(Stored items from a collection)
Start of Block

-- ==== Sys2Proof/Machine/JobOps.lean ====
section
/-!
DEFINITION. Jobs: records, handles, items, how an item fails and how a job ends (15_job.md); the records of hardware events (R421).
-/

namespace Sys2Proof.Machine

/-- A record of the part's own: to the package log, and to the context named (R421). -/
def Live.hardRecord (b : Boot) (l : Live) (ctx cause src detail unit : Nat) (addr : Word) : Live :=
  let r : Record := { cause, src, detail, ctx := 0, addr, phys := unit, turn := l.turn b, owner := (l.dev.ctx ctx).owner }
  let l := l.map fun d => d.sendRecord r
  if ctx = 0 then l else l.map fun d => d.sendRecord { r with ctx }

/-- A record of a context event, SRC 6 (R417). -/
def Live.ctxRecord (b : Boot) (l : Live) (ctx cause detail knum flags : Nat) (handle : Word) (lc lt : Nat) : Live :=
  l.map fun d => d.sendRecord
    { cause, src := 6, detail, ctx, knum, handle, lc, lt, owner := (d.ctx ctx).owner, flags, turn := l.turn b }

/-- A number that names no thread: the sender of an engine's own requests. -/
def noThread : Nat := 98304

/-- The home stack of a name (R363). -/
def homeStack (b : Boot) (name : BitVec 128) : Nat :=
  let present := (List.range 12).filter b.hasStack
  present.getD (bitsAt name.toNat 40 9 % present.length) 0

/-- The gateway port of a stack's Attic engine (R363). -/
def engineDest (stack : Nat) : Dest := .gateway (stack / 3) 37

/-- Sends a request of an engine or an NI itself. -/
def Live.sendOwn (b : Boot) (l : Live) (ctx src : Nat) (kind : ReqKind) (dest : Dest) (flits : Nat) : Live :=
  let r := l.addReq fun id => { id, kind, tid := noThread, ctx, pc := 0, va := 0, cls := .plain, stage := if nodeEnd src == dest then .home else .going, src, dest }
  if nodeEnd src == dest then r.2 else r.2.send b ctx r.1 false (nodeEnd src) none dest none flits

/-- A circuit's handle (R277). -/
def Circuit.handle (c : Circuit) (n res : Nat) : Word :=
  BitVec.ofNat 64 (2 ^ 63 + res * 2 ^ 59 + c.gen * 2 ^ 40 + n * 2 ^ 20 + c.ep * 2 ^ 8 + c.src % 256)

/-- A job by its number. -/
def Live.job? (l : Live) (id : Nat) : Option Job := tfind l.dev.jobs id

/-- Changes a job. -/
def Live.onJob (l : Live) (id : Nat) (f : Job → Job) : Live :=
  l.map fun d => { d with jobs := d.jobs.map fun e => if e.1 == id then (e.1, f e.2) else e }

/-- ENG of a job's handle (R293). -/
def JobQueue.eng : JobQueue → Nat
  | .copy _ => 0
  | .coll e _ => e

/-- A job waits in a collective queue (KIND of R293). -/
def JobQueue.isColl : JobQueue → Bool
  | .copy _ => false
  | .coll _ _ => true

/-- A job's handle (R293). -/
def Job.handle (j : Job) : Word :=
  BitVec.ofNat 64 (2 ^ 63 + (if j.queue.isColl then 2 ^ 62 else 0) + j.queue.eng * 2 ^ 56 + j.lclu * 2 ^ 48 + j.epoch * 2 ^ 40 + j.jid)

/-- STATE as a record shows it (R294): a cancelled job is CANCELLED once its begun items have ended, so that a JPOLL that reports it follows every access of
the job (R240, R303, assumption 95). -/
def Job.shown (j : Job) : Nat := if j.st == 5 && !j.items.isEmpty then 1 else j.st

/-- Word 0 of a job's record (R294). -/
def Job.word0 (j : Job) : Word :=
  BitVec.ofNat 64 (j.shown * 2 ^ 61 + j.epoch * 2 ^ 53 + j.fcause * 2 ^ 45 + j.done * 2 ^ 21 + j.nfail)

/-- The 128 bytes of a job's record (R309). -/
def Job.record (j : Job) : Nat :=
  j.word0.toNat + j.flags.toNat * 2 ^ 64 + j.next * 2 ^ 128 + j.ga.toNat * 2 ^ 192 + j.gb.toNat * 2 ^ 256 +
    (j.kind % 16 + j.imm % 2 ^ 19 * 256) * 2 ^ 320 + j.shape.toNat * 2 ^ 512

/-- JSA of a kernel (R308). -/
def Kernel.jsa (k : Kernel) : Nat := lrecField k.lrec 96 8
/-- SAVEA of a kernel (R308). -/
def Kernel.savea (k : Kernel) : Nat := lrecField k.lrec 88 8

/-- Writes a job's record into the job status area (R309, R436); when it cannot be written the job still ends (0x8F), and while its page migrates
the write waits (R393). -/
def Live.putRecord (b : Boot) (l : Live) (id : Nat) : Live :=
  match l.job? id with
  | none => l
  | some j =>
    match l.dev.kernel? j.ctx j.knum with
    | none => l
    | some k =>
      let a := k.jsa + j.lclu * 131072 + j.jid * 128
      let l := l.onJob id fun j => { j with owed := false }
      match l.fwReachAll b j.ctx a true 7 with
      | .fail _ => l.hardRecord b j.ctx 0x8F 5 0 0 (BitVec.ofNat 64 a)
      | .wait => l.onJob id fun j => { j with owed := true }
      | .ok _ => l.fwWrite b j.ctx a j.record 128

/-- Writes the job records that waited for a page (R393, R436). -/
def Live.putOwed (b : Boot) (l : Live) : Live :=
  l.dev.jobs.foldl (fun l e => if e.2.owed then l.putRecord b e.1 else l) l

/-- The jobs that hold an entry of a copy queue (R292). -/
def Dev.copyEntries (d : Dev) (cluster : Nat) : List Job :=
  (d.jobs.filter fun e => e.2.queue == .copy cluster && !e.2.ended && e.2.st != 6).map Prod.snd

/-- A core may take an entry of its cluster's copy queue (R292): 16 entries, and 2 for a core while another core waits. -/
def Dev.copyRoom (d : Dev) (cluster core : Nat) : Bool :=
  let es := d.copyEntries cluster
  let other := d.threads.any fun e => e.1 / 64 != core && (match e.2.st with
    | .parked (.jobSpace q _) => q == cluster
    | _ => false)
  decide (es.length < 16) && (!other || decide ((es.filter fun j => j.core == core).length < 2))

/-- A record of a logical cluster belongs to no job that has not ended (R293). -/
def Dev.recordRoom (d : Dev) (ctx knum lclu : Nat) : Bool :=
  decide ((d.jobs.filter fun e => e.2.ctx == ctx && e.2.knum == knum && e.2.lclu == lclu && !e.2.ended).length < 1024)

/-- A core whose enqueue waits is the first that can be taken after the core taken last, in ascending index order and cyclically (R292). -/
def Dev.copyTurn (d : Dev) (cluster core : Nat) : Bool :=
  let waits := fun (c : Nat) => d.threads.any fun e => e.1 / 64 == c && (match e.2.st with
    | .parked (.jobSpace q lclu) => q == cluster && d.recordRoom e.2.ctx e.2.knum lclu
    | _ => false)
  ((List.range 8).map fun i => cluster * 8 + ((d.cluster cluster).copyPtr + 1 + i) % 8).find? (fun c => d.copyRoom cluster c && waits c) == some core

/-- The job of a kernel with this logical cluster and id. -/
def Live.jobOf (l : Live) (ctx knum lclu jid : Nat) : Option (Nat × Job) :=
  l.dev.jobs.find? fun e => e.2.ctx == ctx && e.2.knum == knum && e.2.lclu == lclu && e.2.jid == jid

/-- Lowest-indexed core of a context in a cluster, whose mailbox takes the misses of its jobs (R385). -/
def Live.missCore (l : Live) (ctx cluster : Nat) : Nat :=
  (((List.range 8).map fun i => cluster * 8 + i).find? fun c => l.coreCtx c == ctx).getD (cluster * 8)

/-- Marks an item as failed with a cause, unless it has failed already (R296). -/
def Job.failItem (j : Job) (idx cause detail : Nat) (addr : Word) : Job :=
  { j with items := j.items.map fun i =>
      if i.idx == idx && i.fail.isNone then { i with fail := some (cause, detail, addr), waiting := false } else i }

/-- Marks every item that has begun as failed, at its destination (R307). -/
def Job.failBegun (j : Job) (cause detail : Nat) : Job :=
  { j with items := j.items.map fun i =>
      if i.fail.isNone then { i with fail := some (cause, detail, i.dst), waiting := false } else i }

/-- A little-endian field of a shape block: n bytes from byte i (R297, R304). -/
def shapeField (sh : BitVec 512) (i n : Nat) : Nat := bitsAt sh.toNat (8 * (i + n) - 1) (8 * i)

/-- A signed 64-bit field of a shape block. -/
def shapeInt (sh : BitVec 512) (i : Nat) : Int := sext (shapeField sh i 8) 64

/-- N0 (R297). -/
def shapeN0 (sh : BitVec 512) : Nat := shapeField sh 0 4
/-- N1 (R297). -/
def shapeN1 (sh : BitVec 512) : Nat := shapeField sh 4 4
/-- N2 (R297). -/
def shapeN2 (sh : BitVec 512) : Nat := shapeField sh 8 4

/-- The destination of an item as issued where it needs no index; for a scatter its base, and for COLL the output block (R297, R305). -/
def plainDst (j : Job) (k : Nat) : Word :=
  let i := k % (Nat.max 1 (shapeN1 j.shape))
  let n := k / (Nat.max 1 (shapeN1 j.shape))
  match j.kind with
  | 1 => j.ga + BitVec.ofInt 64 (Int.ofNat k * shapeInt j.shape 32)
  | 2 => j.ga
  | 4 => j.ga + BitVec.ofNat 64 (128 * k)
  | 5 => j.gb + BitVec.ofNat 64 (512 * k)
  | _ => j.ga + BitVec.ofInt 64 (Int.ofNat i * shapeInt j.shape 32 + Int.ofNat n * shapeInt j.shape 40)

/-- Bytes of an item (R297). -/
def itemBytes (j : Job) : Nat := if j.kind == 4 then 128 else shapeN0 j.shape

/-- The address that the record of an item gives whose page could not be had (R417): its source or its destination, as the page is one of them, else that of
the index that it could not read. -/
def Item.missAddr (i : Item) (n va : Nat) : Word :=
  let on := fun (a : Word) => decide ((va + 2 ^ 48 - a.toNat % 2 ^ 48) % 2 ^ 48 < n)
  if on i.src then i.src else if on i.dst then i.dst else BitVec.ofNat 64 va

/-- An item's request goes, with what it has under way: messages, flits that are not on the fabric, and places in controllers' queues. -/
def Live.dropWork (l : Live) (id : Nat) : Live :=
  ((l.dropMsgs id).dropReq id).map fun d => { d with
    flits := d.flits.filter fun f => f.pos.isSome || !(match f.payload with
      | .burst r _ => r == id
      | _ => false)
    links := { d.links with queues := d.links.queues.map fun e => (e.1, e.2.filter fun q => q.1 != id) } }

/-- Removes the misses that a job's items have posted. -/
def Live.dropJobMisses (l : Live) (id : Nat) : Live :=
  l.map fun d => { d with cores := d.cores.map fun e => if e.2.misses.any fun m => m.job == id then (e.1, { e.2 with misses := e.2.misses.filter fun m => m.job != id }) else e }

/-- The record of a failed item (R296, R417). -/
def itemRecord (b : Boot) (l : Live) (j : Job) (idx cause detail : Nat) (addr : Word) : Record :=
  { cause, src := 3, detail, ctx := j.ctx, knum := j.knum, addr, handle := j.handle, item := idx, phys := j.core / 8,
    owner := j.owner, turn := l.turn b }

/-- Every item of a job has ended or will never start (R295), and a COLL job has sent on what the ring needs (R305). -/
def Job.finished (j : Job) : Bool :=
  j.items.isEmpty && (j.st == 5 || ((j.st == 1 || j.st == 2) && j.waits.isEmpty && decide (j.count ≤ j.done + j.nfail) && (j.ceased || decide (j.ringDue ≤ j.ringIn))))

/-- What a job gives back when it has ended: CPYN its reference on the root name (R301), COLL its circuit once no flit of it is left (R304). -/
def Live.releaseJob (b : Boot) (l : Live) (id : Nat) : Live :=
  match l.job? id with
  | none => l
  | some j =>
    if !j.ended then l
    else if j.kind == 4 && j.name != (0, 0) then
      let name : BitVec 128 := j.name.2 ++ j.name.1
      (l.onJob id fun j => { j with name := (0, 0) }).sendOwn b j.ctx (j.core / 8) (.attic 8 name 0 (BitVec.ofNat 128 id) 0 1 0) (engineDest (homeStack b name)) 1
    else if j.kind == 5 && j.cnum != 0 && !l.dev.flits.any fun f => f.cnum == j.cnum && f.at_.isNone then
      match tfind l.dev.circuits j.cnum with
      | some c => (l.onJob id fun j => { j with cnum := 0 }).sendOwn b j.ctx (192 + j.queue.eng) (.circuit 2 (c.handle j.cnum 0) 0 j.cnum 0 id) (.gateway 1 38) 1
      | none => l.onJob id fun j => { j with cnum := 0 }
    else l

/-- A job that has finished ends: DONE, FAILED, or CANCELLED as it stands (R295); its kernel counts failures (R317). -/
def Live.settleJob (b : Boot) (l : Live) (id : Nat) : Live :=
  match l.job? id with
  | none => l
  | some j =>
    if !j.finished then l
    else
      let st := if j.st == 5 then 5 else if j.nfail = 0 then 3 else 4
      let l := l.onJob id fun j => { j with st }
      let l := if st == 4 then l.map fun d => d.onKernel j.ctx j.knum fun k => { k with jfail := k.jfail + 1 } else l
      (l.putRecord b id).releaseJob b id

/-- An item of a COLL job ends, once (R305): DONE, or failed with a cause and DETAIL, and its record. -/
def Live.collEnd (b : Boot) (l : Live) (id idx : Nat) (fail : Option (Nat × Nat × Word)) : Live :=
  match l.job? id with
  | none => l
  | some j =>
    if j.itemsOver.contains idx || (j.st != 1 && j.st != 2) then l
    else
      let l := match fail with
        | none => l.onJob id fun j => { j with itemsOver := idx :: j.itemsOver, done := j.done + 1 }
        | some (c, det, a) =>
          let l := l.map fun d => d.sendRecord (itemRecord b l j idx c det a)
          l.onJob id fun j => { j with itemsOver := idx :: j.itemsOver, nfail := j.nfail + 1, fcause := if j.fcause == 0 then c else j.fcause }
      (l.putRecord b id).settleJob b id

/-- An item ends: DONE, or failed with its record (R296). -/
def Live.endItem (b : Boot) (l : Live) (id idx : Nat) : Live :=
  match l.job? id with
  | none => l
  | some j =>
    match j.items.find? fun i => i.idx == idx with
    | none => l
    | some i =>
      let l := match i.fail with
        | none => l.onJob id fun j => { j with items := j.items.filter (fun x => x.idx != idx), done := j.done + 1 }
        | some (c, det, a) =>
          let l := l.map fun d => d.sendRecord (itemRecord b l j idx c det a)
          l.onJob id fun j => { j with items := j.items.filter (fun x => x.idx != idx), nfail := j.nfail + 1,
                                       fcause := if j.fcause == 0 then c else j.fcause }
      let l := match i.req with
        | some r => l.dropWork r
        | none => l
      (l.putRecord b id).settleJob b id

/-- Every item of a job that has not ended fails with a cause, in ascending order (R304, R305, R307). -/
def Live.failRest (b : Boot) (l : Live) (id cause detail : Nat) : Live :=
  match l.job? id with
  | none => l
  | some j =>
    if j.kind == 5 then
      (List.range j.count).foldl (fun l i => l.collEnd b id i (some (cause, detail, plainDst j i)))
        (l.onJob id fun j => { j with st := if j.st == 0 then 1 else j.st, ceased := true, items := [] })
    else if j.st == 5 then
      let l := l.onJob id fun j => j.failBegun cause detail
      (j.items.map Item.idx).foldl (fun l i => l.endItem b id i) l
    else
      let begun := j.items.map Item.idx
      let l := l.onJob id fun j => { j.failBegun cause detail with
        items := (j.failBegun cause detail).items ++ ((List.range j.count).drop j.next).map (fun i => { idx := i, fail := some (cause, detail, plainDst j i) }), next := j.count }
      (begun ++ (List.range j.count).drop j.next).foldl (fun l i => l.endItem b id i) l

/-- JCANCEL's effect (R295, R303). -/
def Live.cancelJob (b : Boot) (l : Live) (id : Nat) : Live :=
  let l := (l.onJob id Job.cancel).dropJobMisses id
  (l.putRecord b id).settleJob b id

/-- A job that ends without its items being reported: its context is lost (R340, R345). -/
def Live.killJob (b : Boot) (l : Live) (id : Nat) : Live :=
  let reqs := match l.job? id with
    | some j => j.items.filterMap Item.req
    | none => []
  let l := reqs.foldl Live.dropWork l
  (l.onJob id fun j => if j.st == 3 || j.st == 4 || j.st == 5 then { j with items := [] } else { j with st := 4, items := [], pending := false }).putRecord b id

/-- CHS and CHD of a shape block (R297). -/
def Job.chs (j : Job) : Word := (j.shape.extractLsb' 384 64)
/-- CHD of a shape block (R297). -/
def Job.chd (j : Job) : Word := (j.shape.extractLsb' 448 64)

/-- CNUM of a circuit handle (R277). -/
def handleCnum (h : Word) : Nat := wbits h 31 20
/-- GEN of a circuit handle (R277). -/
def handleGen (h : Word) : Nat := wbits h 55 40

/-- A job uses a circuit (R298, R301, R304). -/
def Job.usesCircuit (j : Job) (cnum gen : Nat) : Bool :=
  if j.kind == 5 then j.cnum == cnum && cnum != 0
  else j.kind ≤ 4 && ((j.chs != 0 && handleCnum j.chs == cnum && handleGen j.chs == gen) ||
    (j.chd != 0 && handleCnum j.chd == cnum && handleGen j.chd == gen))

/-- SF, WF and CLR of an enqueue (R299). -/
def Job.sf (j : Job) : Bool := j.imm % 2 == 1
/-- WF (R299). -/
def Job.wf (j : Job) : Bool := j.imm / 2 % 2 == 1
/-- CLR (R299). -/
def Job.clr (j : Job) : Bool := j.imm / 4 % 2 == 1

end Sys2Proof.Machine
end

End of Block

▸ **WHAT IS REQUIRED**: Find the word "handleGen" in the records, and report each line that has it.

▸ **FINAL ANSWER**:
def handleGen (h : Word) : Nat := wbits h 55 40
  else j.kind ≤ 4 && ((j.chs != 0 && handleCnum j.chs == cnum && handleGen j.chs == gen) ||
    (j.chd != 0 && handleCnum j.chd == cnum && handleGen j.chd == gen))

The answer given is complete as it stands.